Interplay between enhanced charge storage and charge transfer mechanism in Cu doped PANI: The role of surface morphology

• The role of electrode morphology on the charge storage and charge transfer property of supercapacitor is investigated.
• Electro analytical characterization of supercapacitor is achieved through a strategic combination of DC and AC techniques.
• Impedance model is used to elucidate the charge transfer and charge storage in Cu doped polymer electrode.

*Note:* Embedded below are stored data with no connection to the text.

-- ==== Sys2Proof/Syntax.lean ====
section
/-! DEFINITION. The sequencer states, the commands and the 31 instructions of RXCAP: one constructor
of `Instr` for every row of spec/opcode_table.json (30_encoding.md R107). -/

namespace Sys2Proof

/-- The values of the sequencer state register `seq` (10_state.md R21).  A reserved code 19 to 31
(30_encoding.md R103) is held too: `reserved c` has code `19 + c` (log 10). -/
inductive Seq where
  | idle | armed
  | frClr | frLen | frData | frIdx | frTs | frAcc0 | frAcc | frDiag | frOpen | frWrite | frCount
  | reClr | reRst | reDiag
  | done | halt | killed
  | reserved (c : Fin 13)
  deriving DecidableEq, Repr

/-- The four macro states of the source (10_state.md R22, 40_reception_state_machine.md R120). -/
inductive MacroState where
  | idle | armed | frameReady | rxError
  deriving DecidableEq, Repr

/-- The mode operand of `RX_ENABLE`: `immediate` is its one legal value (30_encoding.md R103 (4)). -/
inductive RxMode where
  | immediate
  deriving DecidableEq, Repr

/-- The variant operand of `TS_RD` (30_encoding.md R103 (4), 44_device_register_interface.md R207). -/
inductive TsVariant where
  | rx | tx | sys
  deriving DecidableEq, Repr

/-- The names of the nine device commands (44_device_register_interface.md), as `halt_cause` records
them (60_exceptions.md R231). -/
inductive DevName where
  | statusRd | statusClr | rxEnable | rxReset | flenRd | frameRd | tsRd | accRd | diagRd
  deriving DecidableEq, Repr

/-- A device command with its operands (30_encoding.md R108). -/
inductive DevCmd where
  | statusRd
  | statusClr (mask : Nat)
  | rxEnable (mode : RxMode)
  | rxReset
  | flenRd
  | frameRd (len : Nat)
  | tsRd (variant : TsVariant)
  | accRd (size offset : Nat)
  | diagRd
  deriving DecidableEq, Repr

/-- A command to the output store with its operands (30_encoding.md R102). -/
inductive SinkCmd where
  | fileOpen (path : Path)
  | fileWrite (path : Path) (bytes : List Byte)
  deriving DecidableEq, Repr

/-- The four formats of the opcode table (30_encoding.md R99, R100). -/
inductive Format where
  | seq | dri | snk | host
  deriving DecidableEq, Repr

/-- The instructions: the 18 sequencer operations, the 9 device commands, the 2 store commands and
the 2 host operations (30_encoding.md R107). -/
inductive Instr where
  | arm
  | stop
  | poll
  | clrGood
  | rdLen
  | rdFrame
  | xIdx
  | rdTs
  | accInit
  | accL
  | accF
  | frDiag
  | serOpen
  | serWr
  | count
  | clrErr
  | rxRst
  | reDiag
  | statusRd
  | statusClr (mask : Nat)
  | rxEnable (mode : RxMode)
  | rxReset
  | flenRd
  | frameRd (len : Nat)
  | tsRd (variant : TsVariant)
  | accRd (size offset : Nat)
  | diagRd
  | fileOpen (path : Path)
  | fileWrite (path : Path) (bytes : List Byte)
  | start (cfg : Config)
  | kill
  deriving DecidableEq, Repr

/-- A typed operand of an encoded command: "operands are typed values (numbers, masks, paths, byte
sequences) with no bit layout" (30_encoding.md R100). -/
inductive Operand where
  | mask (m : Nat)
  | mode (m : RxMode)
  | number (v : Nat)
  | variant (v : TsVariant)
  | path (p : Path)
  | bytes (b : List Byte)
  | config (c : Config)
  deriving DecidableEq, Repr

/-- An encoded instruction: its format, its code (in the low bits) and its operands
(30_encoding.md R99, R100).  For format SEQ the code is the dispatch word. -/
structure Encoded where
  format   : Format
  code     : BitVec 8
  operands : List Operand
  deriving DecidableEq, Repr

/-- Why the decoder rejects an encoded instruction (30_encoding.md R103). -/
inductive DecodeError where
  /-- A dispatch word that matches no SEQ row: `IllegalSeq` (R103 (1)). -/
  | illegalDispatchWord
  /-- A DRI code 9 to 15 (R103 (2)). -/
  | reservedCommandCode
  /-- A code with bits outside the width of its format (R100). -/
  | codeWiderThanFormat
  /-- Operands that are not those of the command (R108). -/
  | wrongOperands
  deriving DecidableEq, Repr

/-- The operation's format (30_encoding.md R107, second column). -/
def Instr.format : Instr → Format
  | .arm | .stop | .poll | .clrGood | .rdLen | .rdFrame | .xIdx | .rdTs | .accInit | .accL | .accF
  | .frDiag | .serOpen | .serWr | .count | .clrErr | .rxRst | .reDiag => .seq
  | .statusRd | .statusClr _ | .rxEnable _ | .rxReset | .flenRd | .frameRd _ | .tsRd _ | .accRd _ _
  | .diagRd => .dri
  | .fileOpen _ | .fileWrite _ _ => .snk
  | .start _ | .kill => .host

/-- The width in bits of a format's code (30_encoding.md R99, R100). -/
def Format.width : Format → Nat
  | .seq => 8
  | .dri => 4
  | .snk => 1
  | .host => 1

end Sys2Proof
end

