-- ==== Sys2Proof/Certificates/Slice0/Obligations.lean ====
section
/-! DEFINITION. The statements about RXCAP for the provers: what each operation does, where it completes,
its frame, and the rules of the whole machine. -/

open Sys2Proof Sys2Proof.Machine

/-! ## Encoding and dispatch -/

/-- Words of 30_encoding.md R107, written out from R99 and R100, decode to the instructions they stand
for.  The codes are the spec's decisions D1 and D2. -/
def Obligations.TableWordsDecode : Prop :=
  decode ⟨.seq, 0x00#8, []⟩ = .ok .arm ∧
  decode ⟨.seq, 0x01#8, []⟩ = .ok .stop ∧
  decode ⟨.seq, 0x41#8, []⟩ = .ok .accF ∧
  decode ⟨.seq, 0x58#8, []⟩ = .ok .serWr ∧
  decode ⟨.seq, 0x78#8, []⟩ = .ok .reDiag ∧
  decode ⟨.dri, 0x07#8, [.number 3, .number 6]⟩ = .ok (.accRd 3 6) ∧
  decode ⟨.snk, 0x00#8, [.path 5]⟩ = .ok (.fileOpen 5) ∧
  decode ⟨.host, 0x01#8, []⟩ = .ok .kill

/-- The decoder accepts a word as an instruction exactly when the word is the encoding of that
instruction: decoding an encoding gives the instruction back with every operand, no two words stand for
one instruction, and no other word is accepted (30_encoding.md R99 to R103, R107, R108; the codes are
the spec's decisions D1 and D2). -/
def Obligations.DecodeAcceptsExactlyTheEncodings : Prop :=
  ∀ (e : Encoded) (i : Instr), decode e = .ok i ↔ e = encode i

/-- The dispatch word of 30_encoding.md R99: bits 7:3 the code of `seq`, bits 2:1 zero, bit 0
`bound_reached` in `IDLE`, `more_chunks` in `FR_ACC` and 0 elsewhere (10_state.md R34). -/
def Obligations.DispatchWordFields : Prop :=
  ∀ s : State,
    (dispatchWord s).extractLsb' 3 5 = s.seq.code ∧
    (dispatchWord s).extractLsb' 1 2 = 0#2 ∧
    ((dispatchWord s).getLsbD 0 = true ↔
      (s.seq = .idle ∧ ∃ m, s.cfg.maxFrames = some m ∧ m ≤ s.frameCount) ∨
      (s.seq = .frAcc ∧ s.cfg.chunk < s.remaining))

/-- In a state with `seq` neither terminal nor reserved exactly one sequencer operation's word is the
dispatch word (30_encoding.md R101, an inference the spec marks as derived). -/
def Obligations.DispatchSelectsExactlyOneOperation : Prop :=
  ∀ s : State, terminal s.seq = false → (∀ c, s.seq ≠ .reserved c) →
    ∃! i : Instr, i.format = .seq ∧ encode i = ⟨.seq, dispatchWord s, []⟩

/-- The words of format SEQ that are not in the table are illegal (30_encoding.md R103 (1)): bits 2:1
not zero, `cond` set outside `IDLE` and `FR_ACC`, or a reserved code 19 to 31.  The terminal codes 16 to
18 select no operation and have no row (30_encoding.md R101, R107); that the decoder gives their words the
same name as an illegal word is the model's choice (log 21). -/
def Obligations.IllegalDispatchWordsAreRejected : Prop :=
  ∀ d : BitVec 8,
    decode ⟨.seq, d, []⟩ = .error .illegalDispatchWord ↔
      d.extractLsb' 1 2 ≠ 0#2 ∨ 16 ≤ (d.extractLsb' 3 5).toNat ∨
      (d.getLsbD 0 = true ∧ (d.extractLsb' 3 5).toNat ≠ 0 ∧ (d.extractLsb' 3 5).toNat ≠ 8)
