-- ==== Sys2Proof/Laws/State.lean ====
section
/-! SUPPORT. One lemma per field per shared update of the state, true by computation, so that no later
proof unfolds a record update. -/

namespace Sys2Proof.Machine

open Sys2Proof

/-! ## `devAnswered` -/

@[simp] theorem State.devAnswered_seq (s : State) (c : DevCmd) (a : DevAnswer) (r : Answers DevAnswer) :
    (s.devAnswered c a r).seq = s.seq := rfl
@[simp] theorem State.devAnswered_frameLen (s : State) (c : DevCmd) (a : DevAnswer) (r : Answers DevAnswer) :
    (s.devAnswered c a r).frameLen = s.frameLen := rfl
@[simp] theorem State.devAnswered_frameIndex (s : State) (c : DevCmd) (a : DevAnswer) (r : Answers DevAnswer) :
    (s.devAnswered c a r).frameIndex = s.frameIndex := rfl
@[simp] theorem State.devAnswered_rxTs (s : State) (c : DevCmd) (a : DevAnswer) (r : Answers DevAnswer) :
    (s.devAnswered c a r).rxTs = s.rxTs := rfl
@[simp] theorem State.devAnswered_statusLatch (s : State) (c : DevCmd) (a : DevAnswer) (r : Answers DevAnswer) :
    (s.devAnswered c a r).statusLatch = s.statusLatch := rfl
@[simp] theorem State.devAnswered_diag (s : State) (c : DevCmd) (a : DevAnswer) (r : Answers DevAnswer) :
    (s.devAnswered c a r).diag = s.diag := rfl
@[simp] theorem State.devAnswered_frameCount (s : State) (c : DevCmd) (a : DevAnswer) (r : Answers DevAnswer) :
    (s.devAnswered c a r).frameCount = s.frameCount := rfl
@[simp] theorem State.devAnswered_remaining (s : State) (c : DevCmd) (a : DevAnswer) (r : Answers DevAnswer) :
    (s.devAnswered c a r).remaining = s.remaining := rfl
@[simp] theorem State.devAnswered_cursor (s : State) (c : DevCmd) (a : DevAnswer) (r : Answers DevAnswer) :
    (s.devAnswered c a r).cursor = s.cursor := rfl
@[simp] theorem State.devAnswered_curPath (s : State) (c : DevCmd) (a : DevAnswer) (r : Answers DevAnswer) :
    (s.devAnswered c a r).curPath = s.curPath := rfl
@[simp] theorem State.devAnswered_haltCause (s : State) (c : DevCmd) (a : DevAnswer) (r : Answers DevAnswer) :
    (s.devAnswered c a r).haltCause = s.haltCause := rfl
@[simp] theorem State.devAnswered_captureOk (s : State) (c : DevCmd) (a : DevAnswer) (r : Answers DevAnswer) :
    (s.devAnswered c a r).captureOk = s.captureOk := rfl
@[simp] theorem State.devAnswered_frameBuf (s : State) (c : DevCmd) (a : DevAnswer) (r : Answers DevAnswer) :
    (s.devAnswered c a r).frameBuf = s.frameBuf := rfl
@[simp] theorem State.devAnswered_cirBuf (s : State) (c : DevCmd) (a : DevAnswer) (r : Answers DevAnswer) :
    (s.devAnswered c a r).cirBuf = s.cirBuf := rfl
@[simp] theorem State.devAnswered_raw (s : State) (c : DevCmd) (a : DevAnswer) (r : Answers DevAnswer) :
    (s.devAnswered c a r).raw = s.raw := rfl
@[simp] theorem State.devAnswered_events (s : State) (c : DevCmd) (a : DevAnswer) (r : Answers DevAnswer) :
    (s.devAnswered c a r).events = s.events := rfl
@[simp] theorem State.devAnswered_files (s : State) (c : DevCmd) (a : DevAnswer) (r : Answers DevAnswer) :
    (s.devAnswered c a r).files = s.files := rfl
@[simp] theorem State.devAnswered_cfg (s : State) (c : DevCmd) (a : DevAnswer) (r : Answers DevAnswer) :
    (s.devAnswered c a r).cfg = s.cfg := rfl
@[simp] theorem State.devAnswered_started (s : State) (c : DevCmd) (a : DevAnswer) (r : Answers DevAnswer) :
    (s.devAnswered c a r).started = s.started := rfl
@[simp] theorem State.devAnswered_env_turns (s : State) (c : DevCmd) (a : DevAnswer) (r : Answers DevAnswer) :
    (s.devAnswered c a r).env.turns = s.env.turns := rfl
@[simp] theorem State.devAnswered_env_devAnswers (s : State) (c : DevCmd) (a : DevAnswer) (r : Answers DevAnswer) :
    (s.devAnswered c a r).env.devAnswers = r := rfl
@[simp] theorem State.devAnswered_env_sinkAnswers (s : State) (c : DevCmd) (a : DevAnswer) (r : Answers DevAnswer) :
    (s.devAnswered c a r).env.sinkAnswers = s.env.sinkAnswers := rfl
@[simp] theorem State.devAnswered_env_trace (s : State) (c : DevCmd) (a : DevAnswer) (r : Answers DevAnswer) :
    (s.devAnswered c a r).env.trace = s.env.trace ++ [.dev c a] := rfl

@[simp] theorem State.devAnswered_nextDev (s : State) (c : DevCmd) (a : DevAnswer) (r : Answers DevAnswer) :
    (s.devAnswered c a r).env.nextDev = r.pop freeDev := rfl
@[simp] theorem State.devAnswered_nextSink (s : State) (c : DevCmd) (a : DevAnswer) (r : Answers DevAnswer) :
    (s.devAnswered c a r).env.nextSink = s.env.nextSink := rfl
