-- ==== Sys2Proof/Tests/Slice0.lean ====
section
/-! SUPPORT. Tests: the checks of WellFormed refuse an ill-formed term each; words written out from the
spec's encodings decode to their instructions; one step on a small state per instruction, with expected
values from 95_test_vectors.md (V<n>, P1, P2); and a witness for the hypotheses of every statement. -/

namespace Sys2Proof.Tests

open Sys2Proof Sys2Proof.Machine

/-! ## Helpers: configuration T of 95_test_vectors.md section 1 -/

def cfgT : Config where
  n := 2
  chunk := 3
  accBase := 0
  frameCap := 8
  idxOff := 2
  statusW := 8
  goodMask := 0x01
  errMask := 0x06
  diagW := 2
  native := .little
  maxFrames := none
  expId := "exp"
  pathOf := { listed := [⟨"exp", 7, 1007⟩, ⟨"exp", 42, 1042⟩], rest := 0 }

/-- A state of configuration T with filled buffers (those of P1 and V26). -/
def base : State :=
  { State.afterStart cfgT { turns := [], devAnswers := ⟨[], .never⟩, sinkAnswers := ⟨[], .never⟩, trace := [] } with
    frameBuf := numberFrom 0 [0xC5, 0x00, 0x2A, 0x00, 0x00, 0x00, 0x00, 0x00]
    cirBuf := numberFrom 0 [0x10, 0x00, 0xF0, 0xFF, 0x02, 0x00, 0xFE, 0xFF]
    raw := numberFrom 0 [0xEE, 0xFF, 0x02, 0x00] }

/-- That state at `q`, with the device's answers to come. -/
def dev (q : Seq) (answers : List DevAnswer) : State :=
  { base with seq := q, env := { base.env with devAnswers := ⟨answers, .never⟩ } }

/-- That state at `q`, with the store's answers to come. -/
def sink (q : Seq) (answers : List SinkAnswer) : State :=
  { base with seq := q, env := { base.env with sinkAnswers := ⟨answers, .never⟩ } }

/-- That state with other turns to come. -/
def turns (ts : List Turn) : State := { base with env := { base.env with turns := ts } }

/-- That state at `ARMED`, with no answer listed and `after` to come. -/
def polling (after : Tail DevAnswer) : State :=
  { base with seq := .armed, env := { base.env with devAnswers := ⟨[], after⟩ } }

/-- A state of configuration T as `ARM` leaves the buffers. -/
def armed (q : Seq) (answers : List DevAnswer) : State :=
  { dev q answers with frameBuf := numberFrom 0 (zeros 8), cirBuf := numberFrom 0 (zeros 8) }

/-- The bytes of a memory from address 0 on. -/
def contents (m : Memory) : List Byte := m.map (·.2)

/-- What `f` shows of the next state. -/
def seen {α : Type} (f : State → α) : Out → Option α
  | .next s => some (f s)
  | .fault _ => none
  | .refused _ => none

/-- The outcome is a next state. -/
def completes (o : Out) : Bool := (seen (fun _ => ()) o).isSome

/-! ## WellFormed refuses -/

theorem test_wellFormed_statusClr : (Instr.statusClr 0x100).wellFormed cfgT = false := by decide
theorem test_wellFormed_frameRd : (Instr.frameRd 9).wellFormed cfgT = false := by decide
theorem test_wellFormed_accRd_zero : (Instr.accRd 0 0).wellFormed cfgT = false := by decide
theorem test_wellFormed_accRd_large : (Instr.accRd 4 0).wellFormed cfgT = false := by decide
theorem test_wellFormed_fileWrite : (Instr.fileWrite 0 [0]).wellFormed cfgT = false := by decide
theorem test_wellFormed_start :
    (Instr.start { cfgT with n := 0 }).wellFormed cfgT = false ∧
    (Instr.start { cfgT with chunk := 0 }).wellFormed cfgT = false ∧
    (Instr.start { cfgT with accBase := 1 }).wellFormed cfgT = false ∧
    (Instr.start { cfgT with idxOff := 5 }).wellFormed cfgT = false ∧
    (Instr.start { cfgT with statusW := 1, errMask := 2 }).wellFormed cfgT = false ∧
    (Instr.start { cfgT with goodMask := 0x18 }).wellFormed cfgT = false ∧
    (Instr.start { cfgT with goodMask := 0x100 }).wellFormed cfgT = false ∧
    (Instr.start { cfgT with errMask := 0 }).wellFormed cfgT = false ∧
    (Instr.start { cfgT with errMask := 0x102 }).wellFormed cfgT = false ∧
    (Instr.start { cfgT with errMask := 0x03 }).wellFormed cfgT = false ∧
    (Instr.start cfgT).wellFormed cfgT = true := by decide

The present article reports an insight into the interplay between enhanced charge storage and charge transfer mechanism at electrode–electrolyte interface having different electrode morphology. The DC techniques like cyclic voltammetry (CV) and galvanostatic charge discharge (GCD) are employed to obtain the interfacial capacitance and resistance, Faradaic features and charge retention ratio of the electrode–electrolyte interface as a function of applied bias. The porous nanorod morphology of copper doped polyaniline (PANI) delivered a maximum interfacial capacitance of 283 mF/cm2 at 0.5 mA/cm2 with a rate capability of 39%. On the contrary, the compact granular morphology of copper doped PANI delivered the maximum interfacial capacitance of 3.01 mF/cm2 at 0.5 mA/cm2 with a rate capability of 88%. AC technique like Electrochemical Impedance Spectroscopy (EIS) leads to the straight forward determination of charge transfer resistance, double layer capacitance, Warburg coefficient, interfacial capacitance and resistance, and series resistance of the electrode–electrolyte interface.